RECORDS FOR THIS EXERCISE =>
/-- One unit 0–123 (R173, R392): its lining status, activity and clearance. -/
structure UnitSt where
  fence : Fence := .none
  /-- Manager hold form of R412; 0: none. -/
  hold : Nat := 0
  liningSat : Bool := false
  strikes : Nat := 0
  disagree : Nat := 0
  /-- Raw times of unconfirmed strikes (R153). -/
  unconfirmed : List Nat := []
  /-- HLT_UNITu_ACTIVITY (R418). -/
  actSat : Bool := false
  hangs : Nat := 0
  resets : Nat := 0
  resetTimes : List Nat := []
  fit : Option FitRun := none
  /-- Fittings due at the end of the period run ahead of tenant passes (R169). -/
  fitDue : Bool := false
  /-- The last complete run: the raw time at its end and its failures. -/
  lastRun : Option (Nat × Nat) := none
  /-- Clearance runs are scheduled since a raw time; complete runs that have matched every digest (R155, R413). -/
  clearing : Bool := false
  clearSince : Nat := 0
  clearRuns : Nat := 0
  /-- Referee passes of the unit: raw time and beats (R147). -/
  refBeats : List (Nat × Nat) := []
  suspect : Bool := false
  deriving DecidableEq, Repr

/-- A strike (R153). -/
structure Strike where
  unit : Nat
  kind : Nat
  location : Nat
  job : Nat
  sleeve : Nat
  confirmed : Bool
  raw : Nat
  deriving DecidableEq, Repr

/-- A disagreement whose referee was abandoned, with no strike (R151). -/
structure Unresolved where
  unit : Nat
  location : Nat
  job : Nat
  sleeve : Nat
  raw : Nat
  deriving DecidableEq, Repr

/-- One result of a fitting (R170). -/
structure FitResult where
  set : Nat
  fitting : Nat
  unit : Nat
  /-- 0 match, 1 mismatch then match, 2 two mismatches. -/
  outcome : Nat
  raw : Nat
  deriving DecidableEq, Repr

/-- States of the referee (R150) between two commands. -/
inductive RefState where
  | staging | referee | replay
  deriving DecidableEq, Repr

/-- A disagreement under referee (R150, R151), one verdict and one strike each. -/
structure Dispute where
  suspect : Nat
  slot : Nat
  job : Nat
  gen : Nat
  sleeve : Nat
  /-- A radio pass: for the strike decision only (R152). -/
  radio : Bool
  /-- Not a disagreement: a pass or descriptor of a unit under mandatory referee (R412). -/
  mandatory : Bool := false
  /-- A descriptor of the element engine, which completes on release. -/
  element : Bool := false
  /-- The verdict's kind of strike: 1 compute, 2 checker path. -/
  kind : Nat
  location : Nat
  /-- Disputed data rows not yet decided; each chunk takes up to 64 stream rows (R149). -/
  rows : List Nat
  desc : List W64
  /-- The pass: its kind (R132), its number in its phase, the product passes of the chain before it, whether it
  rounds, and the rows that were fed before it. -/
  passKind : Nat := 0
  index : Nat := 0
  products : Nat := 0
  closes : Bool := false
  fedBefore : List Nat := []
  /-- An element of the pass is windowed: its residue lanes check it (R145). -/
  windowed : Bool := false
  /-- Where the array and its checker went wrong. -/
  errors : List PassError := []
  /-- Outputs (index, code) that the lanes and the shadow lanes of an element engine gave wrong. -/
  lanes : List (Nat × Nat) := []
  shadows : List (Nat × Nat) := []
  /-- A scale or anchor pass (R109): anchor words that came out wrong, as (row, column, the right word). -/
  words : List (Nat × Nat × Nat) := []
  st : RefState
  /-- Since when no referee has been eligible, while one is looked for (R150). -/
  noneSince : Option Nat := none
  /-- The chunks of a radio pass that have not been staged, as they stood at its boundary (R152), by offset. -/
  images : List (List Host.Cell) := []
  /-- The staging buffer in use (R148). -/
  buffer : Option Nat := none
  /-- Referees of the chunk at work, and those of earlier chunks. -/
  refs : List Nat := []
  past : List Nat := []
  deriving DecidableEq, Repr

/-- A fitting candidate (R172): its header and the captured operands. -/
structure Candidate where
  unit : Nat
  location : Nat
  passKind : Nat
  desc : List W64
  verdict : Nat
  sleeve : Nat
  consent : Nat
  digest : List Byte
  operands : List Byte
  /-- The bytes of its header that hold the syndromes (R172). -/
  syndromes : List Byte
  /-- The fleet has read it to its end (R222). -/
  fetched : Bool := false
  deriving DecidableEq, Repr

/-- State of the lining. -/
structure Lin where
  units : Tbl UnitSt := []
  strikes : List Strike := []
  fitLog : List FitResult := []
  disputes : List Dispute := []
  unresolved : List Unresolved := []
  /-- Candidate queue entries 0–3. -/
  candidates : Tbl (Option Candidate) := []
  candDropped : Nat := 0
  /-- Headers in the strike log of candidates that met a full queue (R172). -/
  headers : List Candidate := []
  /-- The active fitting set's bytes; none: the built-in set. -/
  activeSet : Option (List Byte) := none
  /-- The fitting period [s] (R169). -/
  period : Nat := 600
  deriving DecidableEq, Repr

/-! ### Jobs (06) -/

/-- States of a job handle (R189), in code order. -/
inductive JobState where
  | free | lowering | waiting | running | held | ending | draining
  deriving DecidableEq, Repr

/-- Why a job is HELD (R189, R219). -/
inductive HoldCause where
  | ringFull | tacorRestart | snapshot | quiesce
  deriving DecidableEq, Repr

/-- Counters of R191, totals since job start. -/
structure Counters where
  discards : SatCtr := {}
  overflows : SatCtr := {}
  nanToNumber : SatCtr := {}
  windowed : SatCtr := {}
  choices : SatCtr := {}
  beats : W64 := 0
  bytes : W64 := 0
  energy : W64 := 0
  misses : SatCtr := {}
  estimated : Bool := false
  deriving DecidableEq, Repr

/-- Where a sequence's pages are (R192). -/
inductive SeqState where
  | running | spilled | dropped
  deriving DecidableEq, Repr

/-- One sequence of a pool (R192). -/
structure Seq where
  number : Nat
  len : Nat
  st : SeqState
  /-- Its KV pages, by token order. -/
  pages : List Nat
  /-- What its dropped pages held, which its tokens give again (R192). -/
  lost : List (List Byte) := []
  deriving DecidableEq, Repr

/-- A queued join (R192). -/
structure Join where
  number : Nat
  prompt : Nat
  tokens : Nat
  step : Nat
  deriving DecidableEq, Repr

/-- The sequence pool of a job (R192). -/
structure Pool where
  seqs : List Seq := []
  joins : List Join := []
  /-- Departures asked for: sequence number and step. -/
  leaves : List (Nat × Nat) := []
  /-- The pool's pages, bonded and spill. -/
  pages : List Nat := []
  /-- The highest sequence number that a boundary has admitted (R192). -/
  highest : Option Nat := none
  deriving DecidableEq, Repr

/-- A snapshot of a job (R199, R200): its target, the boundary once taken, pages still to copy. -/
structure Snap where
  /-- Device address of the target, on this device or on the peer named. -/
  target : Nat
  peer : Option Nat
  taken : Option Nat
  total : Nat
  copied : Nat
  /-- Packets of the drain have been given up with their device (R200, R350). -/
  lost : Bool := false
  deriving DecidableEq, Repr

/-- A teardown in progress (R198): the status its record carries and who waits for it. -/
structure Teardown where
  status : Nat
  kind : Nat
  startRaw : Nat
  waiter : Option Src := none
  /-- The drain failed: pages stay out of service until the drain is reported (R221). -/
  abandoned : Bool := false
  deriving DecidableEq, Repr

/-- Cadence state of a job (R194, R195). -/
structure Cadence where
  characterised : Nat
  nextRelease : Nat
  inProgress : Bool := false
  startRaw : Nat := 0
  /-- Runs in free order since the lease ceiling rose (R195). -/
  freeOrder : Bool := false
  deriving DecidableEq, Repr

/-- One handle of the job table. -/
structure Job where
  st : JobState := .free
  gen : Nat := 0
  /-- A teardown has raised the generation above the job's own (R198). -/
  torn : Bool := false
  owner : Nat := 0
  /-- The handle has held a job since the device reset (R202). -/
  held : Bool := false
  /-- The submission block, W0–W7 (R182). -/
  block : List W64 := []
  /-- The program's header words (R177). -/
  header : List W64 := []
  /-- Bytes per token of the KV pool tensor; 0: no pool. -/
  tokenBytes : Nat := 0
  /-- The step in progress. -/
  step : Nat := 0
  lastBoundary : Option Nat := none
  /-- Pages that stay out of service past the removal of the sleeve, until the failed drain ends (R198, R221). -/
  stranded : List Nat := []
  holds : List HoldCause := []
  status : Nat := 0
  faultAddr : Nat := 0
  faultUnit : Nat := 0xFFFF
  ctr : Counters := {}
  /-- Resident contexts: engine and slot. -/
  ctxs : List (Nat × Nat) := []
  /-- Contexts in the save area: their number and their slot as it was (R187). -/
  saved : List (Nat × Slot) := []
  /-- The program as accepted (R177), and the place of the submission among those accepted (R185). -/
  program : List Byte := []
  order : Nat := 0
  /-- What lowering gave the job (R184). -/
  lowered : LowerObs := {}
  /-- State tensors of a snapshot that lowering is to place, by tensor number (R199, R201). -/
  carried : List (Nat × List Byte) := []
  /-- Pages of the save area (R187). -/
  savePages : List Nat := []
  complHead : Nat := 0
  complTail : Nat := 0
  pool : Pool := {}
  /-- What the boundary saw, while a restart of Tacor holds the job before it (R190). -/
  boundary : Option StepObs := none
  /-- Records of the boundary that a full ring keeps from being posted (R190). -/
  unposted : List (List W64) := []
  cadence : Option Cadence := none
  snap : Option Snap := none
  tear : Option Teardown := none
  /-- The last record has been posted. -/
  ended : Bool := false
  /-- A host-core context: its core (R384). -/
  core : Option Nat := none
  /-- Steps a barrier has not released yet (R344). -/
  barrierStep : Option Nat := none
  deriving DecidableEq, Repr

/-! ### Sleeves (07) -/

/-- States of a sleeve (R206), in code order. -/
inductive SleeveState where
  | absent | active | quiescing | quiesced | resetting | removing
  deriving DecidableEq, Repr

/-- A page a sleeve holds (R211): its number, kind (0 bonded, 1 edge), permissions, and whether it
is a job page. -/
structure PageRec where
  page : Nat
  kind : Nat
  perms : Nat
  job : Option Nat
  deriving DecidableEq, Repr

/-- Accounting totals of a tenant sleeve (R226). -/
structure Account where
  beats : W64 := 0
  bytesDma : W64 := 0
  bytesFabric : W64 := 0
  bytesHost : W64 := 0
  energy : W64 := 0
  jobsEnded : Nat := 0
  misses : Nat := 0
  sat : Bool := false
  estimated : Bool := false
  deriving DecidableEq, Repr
...
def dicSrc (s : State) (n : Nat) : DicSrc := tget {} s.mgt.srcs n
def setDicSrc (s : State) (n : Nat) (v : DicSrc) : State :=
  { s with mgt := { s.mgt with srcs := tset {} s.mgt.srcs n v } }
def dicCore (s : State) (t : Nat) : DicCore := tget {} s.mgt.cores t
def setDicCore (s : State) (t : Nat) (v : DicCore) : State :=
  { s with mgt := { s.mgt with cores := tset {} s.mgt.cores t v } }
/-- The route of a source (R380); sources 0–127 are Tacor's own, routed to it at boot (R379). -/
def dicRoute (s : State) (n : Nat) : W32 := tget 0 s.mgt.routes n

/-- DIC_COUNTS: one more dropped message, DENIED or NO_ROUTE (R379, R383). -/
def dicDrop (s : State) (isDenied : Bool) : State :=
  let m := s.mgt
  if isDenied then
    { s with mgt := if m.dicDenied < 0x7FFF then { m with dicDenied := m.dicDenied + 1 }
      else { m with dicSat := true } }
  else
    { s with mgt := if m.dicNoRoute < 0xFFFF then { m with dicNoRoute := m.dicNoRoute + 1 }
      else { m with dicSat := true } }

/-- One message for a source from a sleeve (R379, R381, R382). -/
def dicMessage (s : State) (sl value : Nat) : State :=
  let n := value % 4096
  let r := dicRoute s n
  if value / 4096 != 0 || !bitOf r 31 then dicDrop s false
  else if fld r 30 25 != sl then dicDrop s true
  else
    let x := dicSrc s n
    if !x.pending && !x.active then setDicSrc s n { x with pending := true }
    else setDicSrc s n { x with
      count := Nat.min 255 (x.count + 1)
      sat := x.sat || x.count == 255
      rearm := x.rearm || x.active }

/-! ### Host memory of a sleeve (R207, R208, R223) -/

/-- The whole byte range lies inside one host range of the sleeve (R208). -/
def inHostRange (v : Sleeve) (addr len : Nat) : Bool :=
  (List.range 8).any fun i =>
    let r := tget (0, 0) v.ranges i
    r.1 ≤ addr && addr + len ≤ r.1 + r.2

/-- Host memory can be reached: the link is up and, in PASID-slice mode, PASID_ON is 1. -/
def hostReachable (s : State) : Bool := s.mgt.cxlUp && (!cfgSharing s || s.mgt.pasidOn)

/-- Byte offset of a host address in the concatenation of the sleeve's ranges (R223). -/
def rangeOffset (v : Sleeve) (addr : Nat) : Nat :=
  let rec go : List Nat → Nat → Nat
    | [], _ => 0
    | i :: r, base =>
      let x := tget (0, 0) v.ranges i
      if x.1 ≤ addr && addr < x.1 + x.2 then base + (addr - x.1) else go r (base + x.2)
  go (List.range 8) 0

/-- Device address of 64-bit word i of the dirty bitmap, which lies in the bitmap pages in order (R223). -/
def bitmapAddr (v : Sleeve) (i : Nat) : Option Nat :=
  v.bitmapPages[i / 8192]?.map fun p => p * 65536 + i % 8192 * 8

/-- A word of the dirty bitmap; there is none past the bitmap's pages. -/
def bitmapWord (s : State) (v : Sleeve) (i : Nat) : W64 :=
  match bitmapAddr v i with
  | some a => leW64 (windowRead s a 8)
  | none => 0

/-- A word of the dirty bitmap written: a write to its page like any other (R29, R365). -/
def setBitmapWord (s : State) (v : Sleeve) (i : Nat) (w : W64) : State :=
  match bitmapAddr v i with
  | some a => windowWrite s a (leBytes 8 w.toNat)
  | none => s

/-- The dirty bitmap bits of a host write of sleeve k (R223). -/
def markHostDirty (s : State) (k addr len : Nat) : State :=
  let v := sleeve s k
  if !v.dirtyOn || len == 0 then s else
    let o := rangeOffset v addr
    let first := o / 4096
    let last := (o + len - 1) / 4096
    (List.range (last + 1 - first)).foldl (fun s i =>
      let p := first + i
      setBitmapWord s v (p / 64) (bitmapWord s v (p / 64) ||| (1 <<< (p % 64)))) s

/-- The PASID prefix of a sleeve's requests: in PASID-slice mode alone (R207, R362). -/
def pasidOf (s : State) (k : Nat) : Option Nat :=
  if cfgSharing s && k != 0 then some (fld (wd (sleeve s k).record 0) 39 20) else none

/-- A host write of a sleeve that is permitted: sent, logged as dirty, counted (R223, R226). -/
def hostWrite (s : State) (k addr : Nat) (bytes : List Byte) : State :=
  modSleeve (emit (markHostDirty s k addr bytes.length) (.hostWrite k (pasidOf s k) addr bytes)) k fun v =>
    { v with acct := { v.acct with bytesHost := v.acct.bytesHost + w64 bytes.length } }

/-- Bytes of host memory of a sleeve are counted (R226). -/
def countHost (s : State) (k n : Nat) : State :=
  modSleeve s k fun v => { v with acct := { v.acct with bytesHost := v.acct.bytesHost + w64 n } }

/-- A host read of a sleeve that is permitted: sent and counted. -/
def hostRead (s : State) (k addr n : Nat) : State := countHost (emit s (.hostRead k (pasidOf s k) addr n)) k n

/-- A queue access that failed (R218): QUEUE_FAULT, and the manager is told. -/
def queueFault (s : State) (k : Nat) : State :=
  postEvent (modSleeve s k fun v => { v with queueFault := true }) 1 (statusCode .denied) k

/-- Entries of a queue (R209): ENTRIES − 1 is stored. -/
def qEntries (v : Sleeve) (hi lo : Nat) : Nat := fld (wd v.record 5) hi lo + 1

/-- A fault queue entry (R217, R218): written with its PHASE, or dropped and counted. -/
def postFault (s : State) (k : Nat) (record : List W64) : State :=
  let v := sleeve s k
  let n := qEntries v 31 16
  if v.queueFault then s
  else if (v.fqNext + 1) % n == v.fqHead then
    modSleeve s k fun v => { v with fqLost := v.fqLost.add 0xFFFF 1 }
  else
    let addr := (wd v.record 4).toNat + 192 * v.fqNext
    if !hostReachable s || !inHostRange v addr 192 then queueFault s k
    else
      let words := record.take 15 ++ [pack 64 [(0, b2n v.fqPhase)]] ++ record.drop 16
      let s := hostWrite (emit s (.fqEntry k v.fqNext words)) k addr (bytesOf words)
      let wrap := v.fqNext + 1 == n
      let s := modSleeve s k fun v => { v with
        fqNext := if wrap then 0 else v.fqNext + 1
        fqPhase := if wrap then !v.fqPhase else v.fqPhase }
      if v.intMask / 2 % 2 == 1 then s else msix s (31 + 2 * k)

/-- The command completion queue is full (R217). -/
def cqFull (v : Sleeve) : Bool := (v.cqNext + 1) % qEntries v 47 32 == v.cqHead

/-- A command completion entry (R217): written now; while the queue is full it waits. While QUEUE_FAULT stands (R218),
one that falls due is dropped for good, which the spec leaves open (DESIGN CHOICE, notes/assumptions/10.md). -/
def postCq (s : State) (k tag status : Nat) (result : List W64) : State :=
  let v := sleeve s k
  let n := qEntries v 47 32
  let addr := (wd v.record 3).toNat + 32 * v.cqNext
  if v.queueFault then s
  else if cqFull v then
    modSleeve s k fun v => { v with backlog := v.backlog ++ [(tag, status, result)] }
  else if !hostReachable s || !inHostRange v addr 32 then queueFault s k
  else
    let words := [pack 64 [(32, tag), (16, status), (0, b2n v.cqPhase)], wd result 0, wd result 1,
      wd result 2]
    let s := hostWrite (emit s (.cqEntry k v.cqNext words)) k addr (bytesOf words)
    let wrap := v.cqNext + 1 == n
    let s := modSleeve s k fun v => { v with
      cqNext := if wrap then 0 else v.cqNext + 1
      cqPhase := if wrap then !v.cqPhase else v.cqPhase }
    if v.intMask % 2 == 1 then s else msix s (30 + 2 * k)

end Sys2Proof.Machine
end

WHAT IS EXPECTED => Copy every line of the listing that contains the word "srcs".

ANSWER SPACE =>
def dicSrc (s : State) (n : Nat) : DicSrc := tget {} s.mgt.srcs n
  { s with mgt := { s.mgt with srcs := tset {} s.mgt.srcs n v } }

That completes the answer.